•Bölüm şarkısını kesinlikle dinleyin. Tavsiyedir dinlemeyenler için :)
Katil olmak...
Yiğit'in sözleri üzerine bu iki kelime bende daha anlamlı olmuştu. Daha birkaç gün öncesine kadar beni terk ettiğini düşündüğüm adam şimdi yarı ayık bir halde alnı alnıma yaslı bir şekilde karşımda duruyordu.
Yiğit'in yanağına elimi uzattığımda kollarını belime dolamıştı. Yüzünü yüzüme yaklaştırıp burunlarımızı birbirine sürttüğünde huylanmış, kendimi bir an gülerek bulmuştum.
"İşte bundan hoşlanıyorum." dedi Yiğit aramızda santimler bile olmayan dudaklarının arasından.
"Neyden?" dedim bende hala gülerken.
"Bundan." dedi Yiğit bu sefer gülerken dudaklarımın ucunda oluşan kıvrımları öperken.
Hava, üzerimdeki elbise düşünürsek buz gibiydi ama şuanda resmen yanıyordum.
"Yaprak ile aranda ne var?" dedim ortamın güzelliğini bozarak.
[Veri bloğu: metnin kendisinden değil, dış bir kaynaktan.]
/-! ## Levels (0x3900) -/

/-- The value of a level object, as session `n` reads it; a read of 0C also clears its bit 2. -/
def Chip.readLevel (s : Chip) (n sub : Nat) : Bytes :=
  let c := s.lv (s.sel n 0x3900 1)
  let l := s.levels
  match sub with
  | 0 => [0x15]
  | 1 => le 1 (s.sel n 0x3900 1)
  | 2 => le 2 c.staged.code.toNat
  | 3 => [c.loadMode]
  | 4 => le 2 c.clearCode.toNat
  | 5 => [c.staged.mode]
  | 6 => le 2 c.staged.centre.toNat
  | 7 => le 2 c.staged.amplitude.toNat
  | 8 => le 4 c.staged.frequency.toNat
  | 9 => le 4 c.startPhase.toNat
  | 0x0A => [c.supply]
  | 0x0B => le 2 c.code.toNat
  | 0x0C => le 1 ((if c.atClear then 1 else 0) + (if c.short then 2 else 0) + (if c.saturated then 4 else 0) +
      (if c.active.mode = 1 then 8 else 0) + (if c.stagedNew then 16 else 0))
  | 0x0D => le 1 (unsigned 8 c.cal)
  | 0x12 => le 1 ((if l.pinClear then 1 else 0) + (if s.runs 9 && (l.eventClear || s.consumer 0x59) then 2 else 0))
  | 0x13 => le 2 ((List.range 16).map fun i => if (s.lv i).short then 2 ^ i else 0).sum
  | 0x14 => le 4 l.loads
  | 0x15 => le 2 l.mv
  | _ => [0]

/-- The staged field of a sub-index. -/
def stagedField (sub : Nat) : StagedField :=
  match sub with | 2 => .code | 5 => .mode | 6 => .centre | 7 => .amplitude | _ => .frequency

/-- Writes of the level objects. -/
def levelRule (sub : Nat) (b : Bytes) : WriteRule :=
  let v := leNat b
  let ch (good : Bool) (f : LvCh → LvCh) : WriteRule := cmdRule good fun r s => (s.modLv (s.sel r.dest.session 0x3900 1) f, ok)
  match sub with
  | 1 => selRule 0x3900 1 v (decide (v ≤ 15))
  | 3 => cmdRule (decide (v ≤ 1)) fun r s => (s.modLv (s.sel r.dest.session 0x3900 1) fun c =>
      -- a strobe that this channel has not loaded by yet still loads it (R394)
      let c := if c.loadMode = 1 ∧ v = 0 ∧ s.levels.strobe then c.owe s.clk.ticks else c
      { c with loadMode := BitVec.ofNat 8 v }, ok)
  | 4 => ch true fun c => { c with clearCode := BitVec.ofNat 16 v }
  | 9 => ch true fun c => { c with startPhase := BitVec.ofNat 32 v }
  | 0x0A => ch (decide (v ≤ 1)) fun c => { c with supply := BitVec.ofNat 8 v }
  | 0x0E => cmdRule (decide (v = 1)) restoreChannel
  | 0x10 => cmdRule (decide (v = 1)) strobeCommand
  | 0x11 => cmdRule (decide (v = 1)) clearAll
  | _ => cmdRule (stagedOk (stagedField sub) v) (stageLevel (stagedField sub) v)

end Sys2Proof.Machine
end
Ama merak ediyordum işte.
"Sen varsın." dedi bu sefer Yiğit.
"Ne demek ben varım?"
Tanrı'm bu çocuk edebiyat yapmayı cidden çok seviyordu. Ne olurdu sanki anlayabileceğim bir dil üzerinden konuşsaydık?
"Sen varsın işte. Her yerde her şeyde sen varsın. Başkası yok."
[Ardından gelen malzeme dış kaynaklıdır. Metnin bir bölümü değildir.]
/-- A controller returns to error active: the condition ends (R141). -/
def errorPassiveEnd (b : Bus) (s : Chip) : Chip :=
  if (s.ctl b).status = .errorPassive then
    (s.modCtl b fun c => { c with status := .errorActive }).endCondition (5000 + busNo b)
  else s

/-- `CAN_ERROR_PASSIVE_END` (R141). -/
def execCanErrorPassiveEnd (bus : Bus) (s : State) : Host.Outcome State Fault Refusal := next s (errorPassiveEnd bus s.chip)

/-- A receive overrun is an event, counted (R141). -/
def receiveOverrun (b : Bus) (s : Chip) : Chip :=
  if s.hears b then (s.count 6).raiseEvent 0x8110 0x11 0x000D 0 (busNo b + 0x100) else s

/-- `CAN_RECEIVE_OVERRUN` (R141). -/
def execCanReceiveOverrun (bus : Bus) (s : State) : Host.Outcome State Fault Refusal := next s (receiveOverrun bus s.chip)

/-! ## EMCY inhibit, error field, USDO timeout -/

/-- The inhibit time of a bus ends: the oldest waiting EMCY goes out and starts the next; on a bus that does not serve
EMCY the waiting ones fall due unsent, and without an inhibit time all go out (R110, R142). -/
def inhibitExpiry (b : Bus) (s : Chip) : Chip :=
  let send (s : Chip) (m : EmcyMsg) : Chip := s.sendCan b (0x80 + s.nodeId) m.bytes
  let w := (s.ctl b).waiting
  if (s.ctl b).inhibited = false then s
  else if s.onBus b = false ∨ s.host.nmt = .stopped then s.modCtl b fun c => { c with waiting := [], inhibited := false }
  else if s.host.inhibit = 0 then w.foldl send (s.modCtl b fun c => { c with waiting := [], inhibited := false })
  else match w with
    | [] => s.modCtl b fun c => { c with inhibited := false }
    | m :: l => (send s m).modCtl b fun c => { c with waiting := l }

/-- `EMCY_INHIBIT_EXPIRY` (R142). -/
def execEmcyInhibitExpiry (bus : Bus) (s : State) : Host.Outcome State Fault Refusal := next s (inhibitExpiry bus s.chip)

/-- `ERROR_FIELD_CLEAR`: a write of 0 to 0x1003:00 empties the field (R144). -/
def execErrorFieldClear (p : Path) (s : State) : Host.Outcome State Fault Refusal :=
  next s (hostCommand p 0 0x1003 0 [0] (fun _ s => (s.modHost fun h => { h with errors := [] }, ok)) s.chip)

/-- `USDO_TIMEOUT`: the server aborts a transfer whose next segment did not come in the time of 0x2201:06; a segment
acknowledged into the HI on the edge of expiry is taken (R24, R25, R140). (DESIGN CHOICE, log 92.) -/
def usdoTimeout (b : Bus) (client : BitVec 7) (lastAt : Nat) (onEdge : Bool) (s : Chip) : Chip :=
  if s.host.online = false ∨ onEdge ∨ s.overMs lastAt s.host.usdoTimeout = false then s
  else s.sendUsdo b client 0x0014 (.usdoAbort b client.toNat 0)

/-- `USDO_TIMEOUT` (R140). -/
def execUsdoTimeout (bus : Bus) (transfer : UsdoTransfer) (s : State) : Host.Outcome State Fault Refusal :=
  next s (usdoTimeout bus transfer.client transfer.lastAt transfer.onEdge s.chip)

end Sys2Proof.Machine
end

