-- ==== Sys2Proof/Machine/Spi.lean ====
section
/-! DEFINITION. The SPI target port (R111 to R116): request frames, FETCH, STATUS, SPI_IRQ_N and the lane width. -/

namespace Sys2Proof.Machine

/-- A frame is rejected: nothing executes, bit 3 is set and the rejection counted (R113). (DESIGN CHOICE, log 122.) -/
def SpiPort.reject (p : SpiPort) : SpiPort := { p with rejected := true, rejects := satAdd 32 p.rejects 1 }

/-- A frame meets a full port: it is discarded whole (R114, R137). -/
def Chip.discardFrame (s : Chip) : Chip :=
  (s.modSpi fun q => { q with discarded := true, discards := satAdd 32 q.discards 1 }).count 3

/-- A request frame of Table 5.3 that step 1 passes: whole bytes, a request command, a length that agrees with the
bytes clocked, and the CRC (R112, R113). -/
def frameSound (f : Bytes) (broken : Bool) : Bool :=
  let n := f.length
  let body := n - 2
  let agrees : Bool := match byteAt f 0 with
    | 0x10 => body == 9
    | 0x20 => body == 9 + fieldAt f 7 2
    | _ => false
  !broken && decide (11 ≤ n) && agrees && crc16 (f.take body) == leNat (f.drop body)

/-- SPI_CS_N falls: the port takes mode 0 or mode 3 from the level of SPI_SCK (R45), and a width whose response has been fetched
takes effect (R116). (DESIGN CHOICE, log 126.) -/
def Chip.csFall (sckHigh : Bool) (s : Chip) : Chip :=
  s.modSpi fun p => { p with mode3 := sckHigh, quad := p.newQuad.getD p.quad, newQuad := none }

/-- SPI_CS_N falls on a FETCH, a STATUS or a bare change of width, whose commands do not carry the level of SPI_SCK: it is free.
(DESIGN CHOICE, log 126.) -/
def Chip.csFallFree (s : Chip) : Chip := (s.modFree (· + 1)).csFall (Config.freeBool s.free)

/-- A READ of an object other than window data whose Length is not zero: length mismatch once the object is found
(R112). (DEDUCED, log 95.) -/
def badLengthRead (p : Path) (tag : Word16) (idx sub : Nat) (s : Chip) : Chip :=
  match s.arrive p tag idx sub with
  | (s, none) => s
  | (s, some t) =>
    s.answerRead t (.refused (match lookup idx sub with
      | .noObject => 0x000E
      | .noSub => 0x000F
      | .found row => if row.writeOnly then 0x0011 else 0x0012))

/-- A request frame comes in, behind the fall of SPI_CS_N: discarded at a full port, rejected, or handled as the read or write it
spells. (DEDUCED, log 95.) -/
def spiRequest (a : RecArray) (f : Bytes) (g : SpiFraming) (s : Chip) : Chip :=
  if s.host.online = false then s else
  let s := s.csFall g.sckHigh
  if s.host.spi.free = false then s.discardFrame
  else if frameSound f g.broken = false then s.modSpi SpiPort.reject
  else
    let p : Path := .spi (f.getD 1 0)
    let tag : Word16 := BitVec.ofNat 16 (fieldAt f 2 2)
    let idx := fieldAt f 4 2
    let sub := byteAt f 6
    let len := fieldAt f 7 2
    if byteAt f 0 = 0x20 then objectWrite a.next p tag idx sub (slice f 9 len) s
    else if isWindowData idx sub = false ∧ len ≠ 0 then badLengthRead p tag idx sub s
    else objectRead a p tag idx sub len s

/-- `SPI_READ` (R111). -/
def execSpiRead (frame : Bytes) (framing : SpiFraming) (s : State) : Host.Outcome State Fault Refusal :=
  next s (spiRequest s.array frame framing s.chip)

/-- `SPI_WRITE` (R111). -/
def execSpiWrite (frame : Bytes) (framing : SpiFraming) (s : State) : Host.Outcome State Fault Refusal :=
  next s (spiRequest s.array frame framing s.chip)

/-- A waiting response may leave: no earlier request of its session occupies the port (R114). -/
def SpiPort.mayLeave (p : SpiPort) (e : SpiEntry) : Bool :=
  e.frame.isSome && !(p.entries.any fun x => x.session == e.session && decide (x.id < e.id))

/-- The response that leaves next: the oldest completion among those that may (R114). -/
def SpiPort.nextOut (p : SpiPort) : Option SpiEntry :=
  (p.entries.filter p.mayLeave).foldl (fun best e =>
    match best with
    | none => some e
    | some b => if e.order < b.order then some e else some b) none

/-- FETCH: the oldest waiting response leaves and frees its entry; with none ready, the frame status alone (R114,
Table 5.4). The fetch of the response to a width write lets the width change (R116). -/
def SpiPort.fetch (p : SpiPort) : SpiPort × Bytes :=
  match p.nextOut with
  | none => (p, [0])
  | some e =>
    let q := { p with entries := p.entries.filter fun x => x.id != e.id }
    let q := match p.quadEntry.find? fun w => w.1 == e.id with
      | some w => { q with newQuad := some w.2, quadEntry := p.quadEntry.filter fun w => w.1 != e.id }
      | none => q
    (q.setIrq, e.frame.getD [])

/-- FETCH. -/
def spiFetch (s : Chip) : Chip :=
  if s.host.online = false then s
  else
    let s := s.csFallFree
    let x := s.host.spi.fetch
    (s.modSpi fun _ => x.1).emit (.spi s.host.spi.quad x.2)

/-- `SPI_FETCH` (R114). -/
def execSpiFetch (s : State) : Host.Outcome State Fault Refusal := next s (spiFetch s.chip)

/-- STATUS: the status byte, whose bits 2 to 4 it clears (R114, R115). -/
def spiStatus (s : Chip) : Chip :=
  if s.host.online = false then s
  else
    let s := s.csFallFree
    (s.modSpi fun p => SpiPort.setIrq { p with emcyPending := false, rejected := false, discarded := false }).emit
      (.spi s.host.spi.quad [s.host.spi.status])

/-- `SPI_STATUS` (R114). -/
def execSpiStatus (s : State) : Host.Outcome State Fault Refusal := next s (spiStatus s.chip)

/-- `SPI_LANE_SWITCH` (R116): a fall of SPI_CS_N. -/
def execSpiLaneSwitch (s : State) : Host.Outcome State Fault Refusal := next s s.chip.csFallFree

/-! ## The data lines (R45, R111) -/

/-- What SPI_IO_k is to the port: an input, an output, or left at high impedance. -/
inductive SpiRole where
  | input | output | idle
  deriving DecidableEq, Repr

/-- The role of SPI_IO_k while the host sends or the device returns bytes: in single lane IO_0 is the data input and IO_1
the data output, the others at high impedance; in quad lane all four carry the byte (R45, R111). -/
def spiRole (quad returning : Bool) (k : Nat) : SpiRole :=
  if quad then (if returning then .output else .input)
  else if k = 0 then .input else if k = 1 ∧ returning then .output else .idle

/-- The levels on the lines at each clock of a byte, the most significant first: one bit on a single line, or in quad lane the
high nibble and then the low one, with bit 7 or 3 on SPI_IO_3 (R111). -/
def spiClocks (quad : Bool) (b : Byte) : List (List Bool) :=
  if quad then [[4, 5, 6, 7].map b.getLsbD, [0, 1, 2, 3].map b.getLsbD] else ((List.range 8).map fun i => [b.getLsbD (7 - i)])

/-- The bytes of a transaction: what the host sends, a dummy byte after FETCH and STATUS, and what the device then
drives (R111). -/
def spiTransaction (quad : Bool) (sent returned : Bytes) : List (List Bool) × List (List Bool) :=
  let dummy : Bytes := if returned = [] then [] else [0]
  ((sent ++ dummy).flatMap (spiClocks quad), returned.flatMap (spiClocks quad))

end Sys2Proof.Machine
end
Utançla başımı eğdiğim sırada Yiğit yüzüne bakmam için çenemi tuttu.
"Kıs-kan-ma." dedi bu sefer her hecede dudağıma öpücükler kondurarak.
Gülmüştüm. Kollarımı beline doğru doladığım sırada barın kapısında Serkan belirdi.
"Abi nerdesiniz siz? Her yerde sizi aradık." dedi.
"Serkan, içerinden Yiğit'in arabasının anahtarlarını getirir misin? Sarhoş da biraz." dedim Yiğit'i biraz daha üstümde tutmaya çalışarak.
"Ben sarhoş değilim." dedi Yiğit.
Klasik sarhoş kafası işte.
"Neyse tamam dur hallediyorum." deyip içeri girdi Serkan Yiğit'e aldırış etmeden.
Her ne kadar inkar etse de ayakta duramıyordu işte belliydi. Serkan çok bekletmeden anahtarları alıp yanımıza geldi. Arabanın yerini biliyordu, bu yüzden Yiğit'i kollarımın arasından kendi yanına çekip yürümeye koyuldu. Bende hemen içerinden çantamı alıp yanlarına gitmiştim.
Serkan, Yiğit'i yavaşça sürücü koltuğunun yanına bırakırken bende direksiyonun başına geçtim.
Bu zamana kadar böylesine pahalı bir araba kullanmamıştım. Kahve, deri koltuğa daha da gömülürken arabayı çalıştırdım. Yiğit koca bir bebek gibiydi. Kumral saçları biraz uzamış, alnına düşmüştü. Kafasını cama yaslamış bir şeyler sayıklıyordu. Ama anlayamıyordum.
O uyuklarken bende şarkı mırıldanmaya başlamıştım. Aklıma gelen ilk şarkı nedense Yüksek Sadakat - Döneceksin Diye Söz Ver olmuştu. Şarkının nakaratını bitirdiğim sırada boğazımı biraz ıslatmak için yan tarafımdaki suya doğru uzandım.
"Devam etsene." dedi Yiğit gözleri kapalı bir şekilde.
Beni mi dinliyordu bunca zamandır?
"Sen uyumamış mıydın?" dedim suyu tekrar yerine koyarken.
"I-ı. Sensiz uyuyamıyorum." dedi yine gözleri kapalıyken.
Bu cümlesi beni her ne kadar mutlu etmiş olsa da beni öylece bırakıp gittiği zamanı unutturmuyordu işte. Bu sözü üzerine sessiz kalmayı tercih ettiğimde konuşan yine Yiğit olmuştu.